Supplied records:

------------

-- ==== Sys2Proof/Laws/Memory.lean ====
section
/-! SUPPORT. The laws of memories: what is read after a write, and that every operation keeps the canonical form. -/

namespace Sys2Proof.Machine

variable {α : Type}

/-! ### Reading after writing -/

@[simp] theorem Memory.read_nil (a : Nat) : Memory.read ([] : Memory α) a = none := rfl

theorem Memory.read_write (m : Memory α) (a b : Nat) (v : α) :
    (m.write a v).read b = if b = a then some v else m.read b := by
  induction m with
  | nil => simp [Memory.write, Memory.read, eq_comm]
  | cons c m ih =>
    obtain ⟨k, w⟩ := c
    simp only [Memory.write]
    by_cases h1 : a < k
    · simp only [h1, if_true, Memory.read, eq_comm]
    · by_cases h2 : a = k
      · subst h2
        simp only [lt_irrefl, if_false, if_true, Memory.read, eq_comm (a := b)]
        by_cases hb : a = b <;> simp [hb]
      · simp only [h1, h2, if_false, Memory.read, ih]
        by_cases hb : b = a
        · subst hb; simp only [if_true, if_neg fun e : k = b => h2 e.symm]
        · simp [hb]

@[simp] theorem Memory.read_write_same (m : Memory α) (a : Nat) (v : α) : (m.write a v).read a = some v := by
  simp [Memory.read_write]

theorem Memory.read_write_of_ne (m : Memory α) {a b : Nat} (v : α) (h : b ≠ a) : (m.write a v).read b = m.read b := by
  simp [Memory.read_write, h]

/-- A range write puts the `i`-th value at `a + i` and leaves every other cell alone. -/
theorem Memory.read_writeRange (vs : List α) (m : Memory α) (a b : Nat) :
    (m.writeRange a vs).read b = if a ≤ b ∧ b < a + vs.length then vs[b - a]? else m.read b := by
  induction vs generalizing m a with
  | nil => simp only [Memory.writeRange, List.length_nil]; rw [if_neg (by omega)]
  | cons v vs ih =>
    simp only [Memory.writeRange, ih, List.length_cons, Memory.read_write]
    by_cases h1 : b = a
    · subst h1; simp
    · by_cases h2 : a + 1 ≤ b ∧ b < a + 1 + vs.length
      · rw [if_pos h2, if_pos (by omega), show b - a = (b - (a + 1)) + 1 by omega, List.getElem?_cons_succ]
      · rw [if_neg h2, if_neg h1, if_neg (by omega)]

theorem Memory.read_writeRange_outside (vs : List α) (m : Memory α) {a b : Nat} (h : b < a ∨ a + vs.length ≤ b) :
    (m.writeRange a vs).read b = m.read b := by
  rw [Memory.read_writeRange, if_neg (by omega)]

@[simp] theorem Memory.writeRange_nil (m : Memory α) (a : Nat) : m.writeRange a [] = m := rfl

@[simp] theorem Memory.writeRange_singleton (m : Memory α) (a : Nat) (v : α) : m.writeRange a [v] = m.write a v := rfl

theorem Memory.writeRange_append (m : Memory α) (a : Nat) (xs ys : List α) :
    m.writeRange a (xs ++ ys) = (m.writeRange a xs).writeRange (a + xs.length) ys := by
  induction xs generalizing m a with
  | nil => simp
  | cons x xs ih => simp [Memory.writeRange, ih, Nat.add_assoc, Nat.add_comm 1]

/-! ### Ranges -/

@[simp] theorem Memory.readRange_zero (m : Memory α) (a : Nat) : m.readRange a 0 = some [] := rfl

theorem Memory.readRange_succ (m : Memory α) (a n : Nat) (v : α) (vs : List α) :
    m.readRange a (n + 1) = some (v :: vs) ↔ m.read a = some v ∧ m.readRange (a + 1) n = some vs := by
  simp only [Memory.readRange]
  cases m.read a <;> cases m.readRange (a + 1) n <;> simp

/-- A range reads as `vs` exactly when each of its cells does. -/
theorem Memory.readRange_eq_some (m : Memory α) (a n : Nat) (vs : List α) :
    m.readRange a n = some vs ↔ vs.length = n ∧ ∀ i < n, m.read (a + i) = vs[i]? := by
  induction n generalizing a vs with
  | zero => cases vs <;> simp [Memory.readRange]
  | succ n ih =>
    cases vs with
    | nil =>
      simp only [Memory.readRange]
      cases m.read a <;> cases m.readRange (a + 1) n <;> simp
    | cons v vs =>
      rw [Memory.readRange_succ, ih]
      constructor
      · rintro ⟨h0, hl, hi⟩
        refine ⟨by simp [hl], fun i hlt => ?_⟩
        cases i with
        | zero => simpa using h0
        | succ i => simpa [Nat.add_assoc, Nat.add_comm 1] using hi i (by omega)
      · rintro ⟨hl, hi⟩
        refine ⟨by simpa using hi 0 (by omega), by simpa using hl, fun i hlt => ?_⟩
        simpa [Nat.add_assoc, Nat.add_comm 1] using hi (i + 1) (by omega)

theorem Memory.readRange_length {m : Memory α} {a n : Nat} {vs : List α} (h : m.readRange a n = some vs) : vs.length = n :=
  ((Memory.readRange_eq_some m a n vs).1 h).1

theorem Memory.readRange_getElem {m : Memory α} {a n : Nat} {vs : List α} (h : m.readRange a n = some vs) {i : Nat}
    (hi : i < n) : m.read (a + i) = vs[i]? :=
  ((Memory.readRange_eq_some m a n vs).1 h).2 i hi

/-- A range can be read exactly when every cell of it holds a value. -/
theorem Memory.readRange_isSome (m : Memory α) (a n : Nat) :
    (∃ vs, m.readRange a n = some vs) ↔ ∀ i < n, m.read (a + i) ≠ none := by
  induction n generalizing a with
  | zero => simp
  | succ n ih =>
    constructor
    · rintro ⟨vs, h⟩ i hi
      obtain ⟨hl, hr⟩ := (Memory.readRange_eq_some _ _ _ _).1 h
      rw [hr i hi, List.getElem?_eq_getElem (by omega)]
      simp
    · intro h
      obtain ⟨vs, hv⟩ := (ih (a + 1)).2 fun i hi => by
        have := h (i + 1) (by omega)
        rwa [show a + (i + 1) = a + 1 + i by omega] at this
      cases h0 : m.read a with
      | none => exact absurd h0 (by simpa using h 0 (by omega))
      | some v => exact ⟨v :: vs, (Memory.readRange_succ m a n v vs).2 ⟨h0, hv⟩⟩

/-- A part of a readable range reads as that part. -/
theorem Memory.readRange_sub {m : Memory α} {a n : Nat} {vs : List α} (h : m.readRange a n = some vs) {i k : Nat}
    (hk : i + k ≤ n) : m.readRange (a + i) k = some ((vs.drop i).take k) := by
  obtain ⟨hl, hr⟩ := (Memory.readRange_eq_some _ _ _ _).1 h
  rw [Memory.readRange_eq_some]
  refine ⟨by simp; omega, fun j hj => ?_⟩
  rw [Nat.add_assoc, hr (i + j) (by omega), List.getElem?_take, if_pos hj, List.getElem?_drop]

theorem Memory.readRange_writeRange (m : Memory α) (a : Nat) (vs : List α) :
    (m.writeRange a vs).readRange a vs.length = some vs := by
  rw [Memory.readRange_eq_some]
  refine ⟨rfl, fun i hi => ?_⟩
  rw [Memory.read_writeRange, if_pos (by omega), Nat.add_sub_cancel_left]

/-! ### Loosening -/

theorem Memory.read_loosen (m : Memory α) (n : Nat) (f : Nat → α) (a : Nat) :
    (m.loosen n f).read a = if a < n then m.read a else (m.read a).map fun _ => f a := by
  induction m with
  | nil => simp [Memory.loosen, Memory.read]
  | cons c m ih =>
    obtain ⟨k, w⟩ := c
    have ih' : Memory.read (List.map (fun c => if c.1 < n then c else (c.1, f c.1)) m) a =
        if a < n then Memory.read m a else (Memory.read m a).map fun _ => f a := ih
    simp only [Memory.loosen, List.map_cons]
    by_cases hk : k < n <;> simp only [hk, if_true, if_false, Memory.read, ih'] <;> by_cases ha : k = a <;> simp_all

theorem Memory.read_loosen_lt (m : Memory α) {n a : Nat} (f : Nat → α) (h : a < n) : (m.loosen n f).read a = m.read a := by
  rw [Memory.read_loosen, if_pos h]

@[simp] theorem Memory.loosen_addresses (m : Memory α) (n : Nat) (f : Nat → α) :
    (m.loosen n f).map Prod.fst = m.map Prod.fst := by
  simp only [Memory.loosen, List.map_map]
  refine List.map_congr_left fun c _ => ?_
  simp only [Function.comp_apply]
  split <;> rfl

/-! ### Canonical form -/

theorem Memory.wf_nil : Memory.wf ([] : Memory α) := by simp [Memory.wf]

/-- The addresses listed after a write. -/
theorem Memory.mem_addresses_write (m : Memory α) (a : Nat) (v : α) (x : Nat) :
    x ∈ (m.write a v).map Prod.fst ↔ x = a ∨ x ∈ m.map Prod.fst := by
  induction m with
  | nil => simp [Memory.write]
  | cons c m ih =>
    obtain ⟨k, w⟩ := c
    simp only [Memory.write]
    split_ifs with h1 h2
    · simp
    · subst h2; simp
    · simp only [List.map_cons, List.mem_cons, ih]; tauto

/-- A write keeps the canonical form. -/
theorem Memory.wf_write {m : Memory α} (h : m.wf) (a : Nat) (v : α) : (m.write a v).wf := by
  induction m with
  | nil => simp [Memory.write, Memory.wf]
  | cons c m ih =>
    obtain ⟨k, w⟩ := c
    simp only [Memory.wf, List.map_cons, List.pairwise_cons] at h
    obtain ⟨hk, hm⟩ := h
    simp only [Memory.write]
    split_ifs with h1 h2
    · simp only [Memory.wf, List.map_cons, List.pairwise_cons, List.mem_cons]
      refine ⟨?_, hk, hm⟩
      rintro x (rfl | hx)
      · exact h1
      · exact lt_trans h1 (hk x hx)
    · subst h2
      simp only [Memory.wf, List.map_cons, List.pairwise_cons]
      exact ⟨hk, hm⟩
    · have hw := ih hm
      simp only [Memory.wf, List.map_cons, List.pairwise_cons]
      refine ⟨fun x hx => ?_, hw⟩
      rcases (Memory.mem_addresses_write m a v x).1 hx with rfl | hx
      · omega
      · exact hk x hx

theorem Memory.wf_writeRange (vs : List α) {m : Memory α} (h : m.wf) (a : Nat) : (m.writeRange a vs).wf := by
  induction vs generalizing m a with
  | nil => exact h
  | cons v vs ih => exact ih (Memory.wf_write h a v) (a + 1)

theorem Memory.wf_loosen {m : Memory α} (h : m.wf) (n : Nat) (f : Nat → α) : (m.loosen n f).wf := by
  rw [Memory.wf, Memory.loosen_addresses]; exact h

/-- A cell below every listed address, or not listed, holds no value. -/
theorem Memory.read_eq_none (m : Memory α) (a : Nat) : m.read a = none ↔ a ∉ m.map Prod.fst := by
  induction m with
  | nil => simp
  | cons c m ih =>
    obtain ⟨k, w⟩ := c
    simp only [Memory.read, List.map_cons, List.mem_cons, not_or]
    by_cases h : k = a
    · simp [h]
    · simp only [h, if_false, ih]
      exact ⟨fun hm => ⟨fun e => h e.symm, hm⟩, fun hm => hm.2⟩

/-- Two memories in canonical form that read the same everywhere are the same list. -/
theorem Memory.ext_of_wf {m m' : Memory α} (h : m.wf) (h' : m'.wf) (e : ∀ a, m.read a = m'.read a) : m = m' := by
  induction m generalizing m' with
  | nil =>
    cases m' with
    | nil => rfl
    | cons c t => have := e c.1; simp [Memory.read] at this
  | cons c t ih =>
    obtain ⟨k, v⟩ := c
    cases m' with
    | nil => have := e k; simp [Memory.read] at this
    | cons d u =>
      obtain ⟨l, w⟩ := d
      simp only [Memory.wf, List.map_cons, List.pairwise_cons] at h h'
      have tn : ∀ x ≤ k, Memory.read t x = none := fun x hx =>
        (Memory.read_eq_none t x).2 fun hm => absurd (h.1 x hm) (by omega)
      have un : ∀ x ≤ l, Memory.read u x = none := fun x hx =>
        (Memory.read_eq_none u x).2 fun hm => absurd (h'.1 x hm) (by omega)
      have hkl : k = l := by
        rcases Nat.lt_trichotomy k l with hlt | heq | hgt
        · have := e k
          simp only [Memory.read, if_true] at this
          rw [if_neg (by omega), un k (by omega)] at this
          simp at this
        · exact heq
        · have := e l
          simp only [Memory.read, if_true] at this
          rw [if_neg (by omega), tn l (by omega)] at this
          simp at this
      subst hkl
      have hvw : v = w := by have := e k; simpa [Memory.read] using this
      subst hvw
      rw [ih h.2 h'.2 fun a => ?_]
      by_cases ha : k = a
      · subst ha; rw [tn k le_rfl, un k le_rfl]
      · have := e a
        simpa [Memory.read, ha] using this

end Sys2Proof.Machine
end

------------

Begin with the line that has "induction xs generalizing m a with" in the listing above and end after the line that has "m.readRange a (n"; output those lines exactly.

Answer for this exercise:
  induction xs generalizing m a with
  | nil => simp
  | cons x xs ih => simp [Memory.writeRange, ih, Nat.add_assoc, Nat.add_comm 1]

/-! ### Ranges -/

@[simp] theorem Memory.readRange_zero (m : Memory α) (a : Nat) : m.readRange a 0 = some [] := rfl

theorem Memory.readRange_succ (m : Memory α) (a n : Nat) (v : α) (vs : List α) :
    m.readRange a (n + 1) = some (v :: vs) ↔ m.read a = some v ∧ m.readRange (a + 1) n = some vs := by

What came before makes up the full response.